The ALP activity was measured at 0, 7 and 14 days following cell culture, using the ALP assay kit (cat. no. P0321; Beyotime Institute of Biotechnology) according to the manufacturer's protocol. Briefly, hBMSCs (1x105) were collected, rinsed with PBS, incubated and lysed with RIPA buffer (Beyotime Institute of Biotechnology). The cell lysate was centrifuged at 15,000 x g at 4˚C for 8 min before ALP activity was determined in the supernatant. The optical absorbance was finally measured at 450 nm using a microplate reader (Thermo Fisher Scientific, Inc.).

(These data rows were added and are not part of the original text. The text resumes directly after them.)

-- ==== Sys2Proof/Machine/Nonet.lean ====
section
/-! DEFINITION. Nonet and tag operations, packed compares and classification (R120, R129-R131). -/

namespace Sys2Proof.Machine

open Sys2Proof

/-- A compare condition on byte `x` of the first operand, lane `n`, second operand `b` (R129). -/
def cmpCond (cond : Nat) (x : Byte) (b : W36) (n : Nat) : Bool :=
  let y := byteN b n
  match cond with
  | 0 => x == y
  | 1 => x != y
  | 2 => decide (x.toNat < y.toNat)
  | 3 => decide (y.toNat ≤ x.toNat)
  | 4 => decide (x.toInt < y.toInt)
  | 5 => decide (y.toInt ≤ x.toInt)
  | 6 => decide ((byteN b 0).toNat ≤ x.toNat) && decide (x.toNat ≤ (byteN b 1).toNat)
  | _ => decide (x.toNat < (byteN b 0).toNat) || decide ((byteN b 1).toNat < x.toNat)

/-- A combine code (R129). -/
def combine (comb : Nat) (old c : Bool) : Bool :=
  match comb with
  | 0 => c
  | 1 => old && c
  | 2 => old || c
  | _ => old && !c

/-- The word with new tags by lane. -/
def withTags (a : W36) (t : Nat → Bool) : W36 := mkWord (tags4 (t 0) (t 1) (t 2) (t 3)) (dataOf a)

/-- tcmp of R129, as value; flags.t is then the OR of the tags (R120). -/
def tcmp (a b : W36) (cond comb : Nat) : W36 :=
  withTags a (fun n => combine comb (tagN a n) (cmpCond cond (byteN a n) b n))

/-- A tag-setting result: flags.t is the OR of the four tags (R120). -/
def tagRes (r : W36) (g : BitVec 4) : W36 × BitVec 4 := (r, setT g (tags r != 0))

/-- The selected bytes of a word, lane order: those whose tag differs from `untagged`. -/
def selected (a : W36) (untagged : Bool) : Bytes :=
  ((List.range 4).filter (fun n => tagN a n != untagged)).map (byteN a)

/-- packt of R129. -/
def packt (a : W36) (untagged : Bool) : W36 :=
  let l := selected a untagged
  ofLanes (fun n => l.getD n 0) (fun n => decide (n < l.length))

/-- Nonet n of the sequence a nonets 0 to 3, b nonets 0 to 3. -/
def seqByte (a b : W36) (n : Nat) : Byte := if n < 4 then byteN a n else byteN b (n - 4)
/-- Its tag. -/
def seqTag (a b : W36) (n : Nat) : Bool := if n < 4 then tagN a n else tagN b (n - 4)

/-- NROT by k (R129). -/
def nrot (a : W36) (k : Nat) : W36 := ofLanes (fun n => byteN a ((n + 4 - k) % 4)) (fun n => tagN a ((n + 4 - k) % 4))
/-- NALN by k (R129). -/
def naln (a b : W36) (k : Nat) : W36 := ofLanes (fun n => seqByte a b (n + k)) (fun n => seqTag a b (n + k))

/-- A word of the nonet group; none where a modifier bit that it does not use is one (R126, R129). -/
def nonetWord (c : Nat) (rd ra rb : BitVec 5) (r : Option AluFn) (s : State) : State :=
  runWord c s (fun s =>
    match r with
    | none => illegal s
    | some f =>
      let k := core s c
      let r := f (rget k ra) (rget k rb) k.flags
      nextWord s c { rset k rd r.1 with flags := r.2 })

/-- TCMP (R129): cond fn 8:6, combine fn 10:9; fn 12:11 zero. -/
def nTcmp (m : BitVec 7) : Option AluFn := if m.toNat < 32 then some (fun a b g => tagRes (tcmp a b (m.toNat % 8) (m.toNat / 8 % 4)) g) else none

/-- TSET (R129): tags = fn 9:6. -/
def nTset (m : BitVec 7) : Option AluFn := if m.toNat < 16 then some (fun a _ g => tagRes (mkWord (m.setWidth 4) (dataOf a)) g) else none

/-- TAND (R129). -/
def nTand (m : BitVec 7) : Option AluFn := if m = 0 then some (fun a b g => tagRes (mkWord (tags a &&& tags b) (dataOf a)) g) else none

/-- TOR (R129). -/
def nTor (m : BitVec 7) : Option AluFn := if m = 0 then some (fun a b g => tagRes (mkWord (tags a ||| tags b) (dataOf a)) g) else none

/-- TXOR (R129). -/
def nTxor (m : BitVec 7) : Option AluFn := if m = 0 then some (fun a b g => tagRes (mkWord (tags a ^^^ tags b) (dataOf a)) g) else none

/-- TANDN (R129). -/
def nTandn (m : BitVec 7) : Option AluFn := if m = 0 then some (fun a b g => tagRes (mkWord (tags a &&& ~~~tags b) (dataOf a)) g) else none

/-- TGET (R129). -/
def nTget (m : BitVec 7) : Option AluFn := if m = 0 then some (fun a _ g => ((tags a).setWidth 36, g)) else none

/-- TPUT (R129): tags = rb 3:0. -/
def nTput (m : BitVec 7) : Option AluFn := if m = 0 then some (fun a b g => tagRes (mkWord (b.setWidth 4) (dataOf a)) g) else none

/-- TCNTA (R129). -/
def nTcnta (m : BitVec 7) : Option AluFn := if m = 0 then some (fun a b g => (b + BitVec.ofNat 36 (tagCount a), g)) else none

/-- The lowest lane whose tag is 1, or 4. -/
def firstTag (a : W36) : Nat := ((List.range 4).find? (fun n => tagN a n)).getD 4

/-- TFIRST (R129). -/
def nTfirst (m : BitVec 7) : Option AluFn := if m = 0 then some (fun a _ g => (BitVec.ofNat 36 (firstTag a), g)) else none

/-- TSPRD (R129). -/
def nTsprd (m : BitVec 7) : Option AluFn := if m = 0 then some (fun a _ g => tagRes (mkWord (if tags a = 0 then 0 else 15) (dataOf a)) g) else none

/-- NEXT (R129): k = fn 7:6. -/
def nNext (m : BitVec 7) : Option AluFn :=
  if m.toNat < 4 then
    some (fun a _ g => (ofLanes (fun n => if n = 0 then byteN a m.toNat else 0) (fun n => decide (n = 0) && tagN a m.toNat), g))
  else none

/-- NINS (R129): k = fn 7:6. -/
def nNins (m : BitVec 7) : Option AluFn :=
  if m.toNat < 4 then
    some (fun a b g => (ofLanes (fun n => if n = m.toNat then byteN b 0 else byteN a n)
      (fun n => if n = m.toNat then tagN b 0 else tagN a n), g))
  else none

/-- NROT (R129): k = fn 7:6. -/
def nNrot (m : BitVec 7) : Option AluFn := if m.toNat < 4 then some (fun a _ g => (nrot a m.toNat, g)) else none

/-- NALN (R129, R147): k = fn 7:6. -/
def nNaln (m : BitVec 7) : Option AluFn := if m.toNat < 4 then some (fun a b g => (naln a b m.toNat, g)) else none

/-- PACKT (R129): untagged = fn 6. -/
def nPackt (m : BitVec 7) : Option AluFn := if m.toNat < 2 then some (fun a _ g => tagRes (packt a (m.toNat == 1)) g) else none

/-- NBCAST (R129): byte 0 in all lanes, tags zero. -/
def nNbcast (m : BitVec 7) : Option AluFn := if m = 0 then some (fun a _ g => (ofLanes (fun _ => byteN a 0) (fun _ => false), g)) else none

/-- The nonet group by fn 5:0; `m` is fn 12:6 (R129). -/
def nonetOp (f : Nat) (m : BitVec 7) : Option AluFn :=
  match f with
  | 0 => nTcmp m
  | 1 => nTset m
  | 2 => nTand m
  | 3 => nTor m
  | 4 => nTxor m
  | 5 => nTandn m
  | 6 => nTget m
  | 7 => nTput m
  | 9 => nTcnta m
  | 10 => nTfirst m
  | 11 => nTsprd m
  | 12 => nNext m
  | 13 => nNins m
  | 14 => nNrot m
  | 15 => nNaln m
  | 16 => nPackt m
  | 18 => nNbcast m
  | _ => none

/-- TCMP (R129). -/
def execITcmp (c : Nat) (rd ra rb : BitVec 5) (m : BitVec 7) (s : State) : Res := .next (nonetWord c rd ra rb (nTcmp m) s)

/-- TSET (R129). -/
def execITset (c : Nat) (rd ra rb : BitVec 5) (m : BitVec 7) (s : State) : Res := .next (nonetWord c rd ra rb (nTset m) s)

/-- TAND (R129). -/
def execITand (c : Nat) (rd ra rb : BitVec 5) (m : BitVec 7) (s : State) : Res := .next (nonetWord c rd ra rb (nTand m) s)

/-- TOR (R129). -/
def execITor (c : Nat) (rd ra rb : BitVec 5) (m : BitVec 7) (s : State) : Res := .next (nonetWord c rd ra rb (nTor m) s)

/-- TXOR (R129). -/
def execITxor (c : Nat) (rd ra rb : BitVec 5) (m : BitVec 7) (s : State) : Res := .next (nonetWord c rd ra rb (nTxor m) s)

/-- TANDN (R129). -/
def execITandn (c : Nat) (rd ra rb : BitVec 5) (m : BitVec 7) (s : State) : Res := .next (nonetWord c rd ra rb (nTandn m) s)

/-- TGET (R129). -/
def execITget (c : Nat) (rd ra rb : BitVec 5) (m : BitVec 7) (s : State) : Res := .next (nonetWord c rd ra rb (nTget m) s)

/-- TPUT (R129). -/
def execITput (c : Nat) (rd ra rb : BitVec 5) (m : BitVec 7) (s : State) : Res := .next (nonetWord c rd ra rb (nTput m) s)

/-- TCNTA (R129). -/
def execITcnta (c : Nat) (rd ra rb : BitVec 5) (m : BitVec 7) (s : State) : Res := .next (nonetWord c rd ra rb (nTcnta m) s)

/-- TFIRST (R129). -/
def execITfirst (c : Nat) (rd ra rb : BitVec 5) (m : BitVec 7) (s : State) : Res := .next (nonetWord c rd ra rb (nTfirst m) s)

/-- TSPRD (R129). -/
def execITsprd (c : Nat) (rd ra rb : BitVec 5) (m : BitVec 7) (s : State) : Res := .next (nonetWord c rd ra rb (nTsprd m) s)

/-- NEXT (R129). -/
def execINext (c : Nat) (rd ra rb : BitVec 5) (m : BitVec 7) (s : State) : Res := .next (nonetWord c rd ra rb (nNext m) s)

/-- NINS (R129). -/
def execINins (c : Nat) (rd ra rb : BitVec 5) (m : BitVec 7) (s : State) : Res := .next (nonetWord c rd ra rb (nNins m) s)

/-- NROT (R129). -/
def execINrot (c : Nat) (rd ra rb : BitVec 5) (m : BitVec 7) (s : State) : Res := .next (nonetWord c rd ra rb (nNrot m) s)

/-- NALN (R129, R147: a version 1 image takes the illegal-instruction trap). -/
def execINaln (c : Nat) (rd ra rb : BitVec 5) (m : BitVec 7) (s : State) : Res :=
  .next (nonetWord c rd ra rb (if (core s c).v1 then none else nNaln m) s)

/-- PACKT (R129). -/
def execIPackt (c : Nat) (rd ra rb : BitVec 5) (m : BitVec 7) (s : State) : Res := .next (nonetWord c rd ra rb (nPackt m) s)

/-- NBCAST (R129). -/
def execINbcast (c : Nat) (rd ra rb : BitVec 5) (m : BitVec 7) (s : State) : Res := .next (nonetWord c rd ra rb (nNbcast m) s)

/-- TCMPI (R127): byte imm 7:0 in every lane, cond imm 9:8, combine imm 11:10. -/
def immTcmpi (imm : BitVec 18) (a : W36) (g : BitVec 4) : W36 × BitVec 4 :=
  tagRes (tcmp a (ofLanes (fun _ => imm.setWidth 8) (fun _ => false)) (imm.toNat / 256 % 4) (imm.toNat / 1024 % 4)) g

/-- TCMPI (R127): imm 17:12 zero. -/
def execITcmpi (c : Nat) (rd ra : BitVec 5) (imm : BitVec 18) (s : State) : Res :=
  .next (immWord c rd ra (decide (imm.toNat < 4096)) (immTcmpi imm) s)

/-- A classify table entry. -/
def clsEntry (k : Core) (t : Nat) (b : Byte) : BitVec 4 := tget k.cls 0 (t * 256 + b.toNat)

/-- Classification in tag mode (R130). -/
def clsTag (k : Core) (a : W36) (t : Nat) (mask : BitVec 4) (comb : Nat) : W36 :=
  withTags a (fun n => combine comb (tagN a n) (clsEntry k t (byteN a n) &&& mask != 0))

/-- Classification in value mode (R130). -/
def clsVal (k : Core) (a : W36) (t : Nat) (mask : BitVec 4) : W36 :=
  ofLanes (fun n => (clsEntry k t (byteN a n) &&& mask).setWidth 8) (fun _ => false)

/-- CLS as a value: table fn 2:0, mask fn 6:3, combine fn 8:7, mode fn 9; none where fn 12:10 is not zero (R130). -/
def clsOp (k : Core) (f : Nat) (a : W36) (g : BitVec 4) : Option (W36 × BitVec 4) :=
  let mask := BitVec.ofNat 4 (f / 8 % 16)
  if 1024 ≤ f then none
  else if f / 512 % 2 = 0 then some (tagRes (clsTag k a (f % 8) mask (f / 128 % 4)) g)
  else some (clsVal k a (f % 8) mask, g)

/-- CLS (R130): rb zero. -/
def execICls (c : Nat) (rd ra rb : BitVec 5) (fn : BitVec 13) (s : State) : Res :=
  .next (runWord c s (fun s =>
    let k := core s c
    match if rb = 0 then clsOp k fn.toNat (rget k ra) k.flags else none with
    | some r => nextWord s c { rset k rd r.1 with flags := r.2 }
    | none => illegal s))

/-- CLSW as an effect on the tables: eight entries of table `t` from entry (b 7:3) × 8, from the bits of `a` (R131). -/
def clswSet (k : Core) (t : Nat) (a b : W36) : Core :=
  let e := b.toNat % 256 / 8 * 8
  { k with cls := (List.range 8).foldl (fun l n => tset l 0 (t * 256 + e + n) ((a >>> (4 * n)).setWidth 4)) k.cls }

/-- CLSW (R131): rd and fn 12:3 zero. -/
def execIClsw (c : Nat) (rd ra rb : BitVec 5) (fn : BitVec 13) (s : State) : Res :=
  .next (runWord c s (fun s =>
    let k := core s c
    if rd = 0 ∧ fn.toNat < 8 then nextWord s c (clswSet k fn.toNat (rget k ra) (rget k rb)) else illegal s))

end Sys2Proof.Machine
end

Alizarin Red S (ARS) staining

Following osteogenic differentiation, treated hBMSCs (1x105) were washed twice with PBS and then fixed with 4% paraformaldehyde for 20 min at room temperature. Subsequently, the cells were washed twice with PBS and stained with 1 ml ARS (Sigma-Aldrich; Merck KGaA) at 37˚C for 10 min. After washing with distilled water, images of the cells were captured under a light microscope (magnification, x200; Olympus Corporation).

Western blot analysis

Total proteins were extracted from hBMSCs using a RIPA buffer (Beyotime Institute of Biotechnology) and quantified using the (BCA) Protein Assay kit (Pierce; Thermo Fisher Scientific, Inc.). The protein samples (20 µg g/lane) were separated by 10% SDS-PAGE and transferred onto PVDF membranes. Following blocking for 2 h with 5% non-fat dry milk at room temperature, the membranes were incubated with antibodies against RUNX2 (1:1,000; cat. no. 12556; Cell Signaling Technology, Inc.), osteopontin (OPN; 1:1,000; cat. no. ab214050; Abcam), osteocalcin (OCN; 1:1,000; cat. no. ab93876; Abcam) and GAPDH (1:1,000; cat. no. ab8245; Abcam) at 4˚C overnight. The next day, the membranes were incubated with a horseradish peroxidase-conjugated secondary antibody (1:1,000; cat. no. ab205718; Abcam) for 1 h at 37˚C. Finally, the protein bands were visualized using the Pierce™ ECL Western Blotting substrate (Thermo Fisher Scientific, Inc.).

Statistical analysis

All experiments were repeated ≥ three times. The data were analyzed using the GraphPad Prism 6.0 software (GraphPad Software, Inc.) and presented as the mean ± standard deviation. The differences between two groups were analyzed using unpaired Student's t-test, whilst those among multiple groups were compared using one-way ANOVA followed by Tukey's post hoc test. P<0.05 was considered to indicate a statistically different difference.

Results

Expression levels of LINC00899 and miR-374a during osteogenic differentiation

The dynamic expression pattern of LINC00899 and miR-374a was determined on days 0, 7 and 14 after osteogenic differentiation. As shown in Fig. 1A and B, the expression levels of LINC00899 were increased in a time dependent manner, whilst those of miR-374a were decreased as the osteogenic induction process progressed. Furthermore, RT-qPCR and western blot analysis revealed that the mRNA and protein expression levels of RUNX2, OPN and OCN were also gradually increased during the process of osteogenic differentiation in a time dependent manner (Fig. 1C-F). In addition, ALP activity and the area of mineralized nodules were markedly increased during osteogenic induction, as shown by ALP assay and ARS, respectively (Fig. 1G and H). These aforementioned results suggest that LINC00899 expression was upregulated whereas miR-374a expression was downregulated during osteogenic differentiation.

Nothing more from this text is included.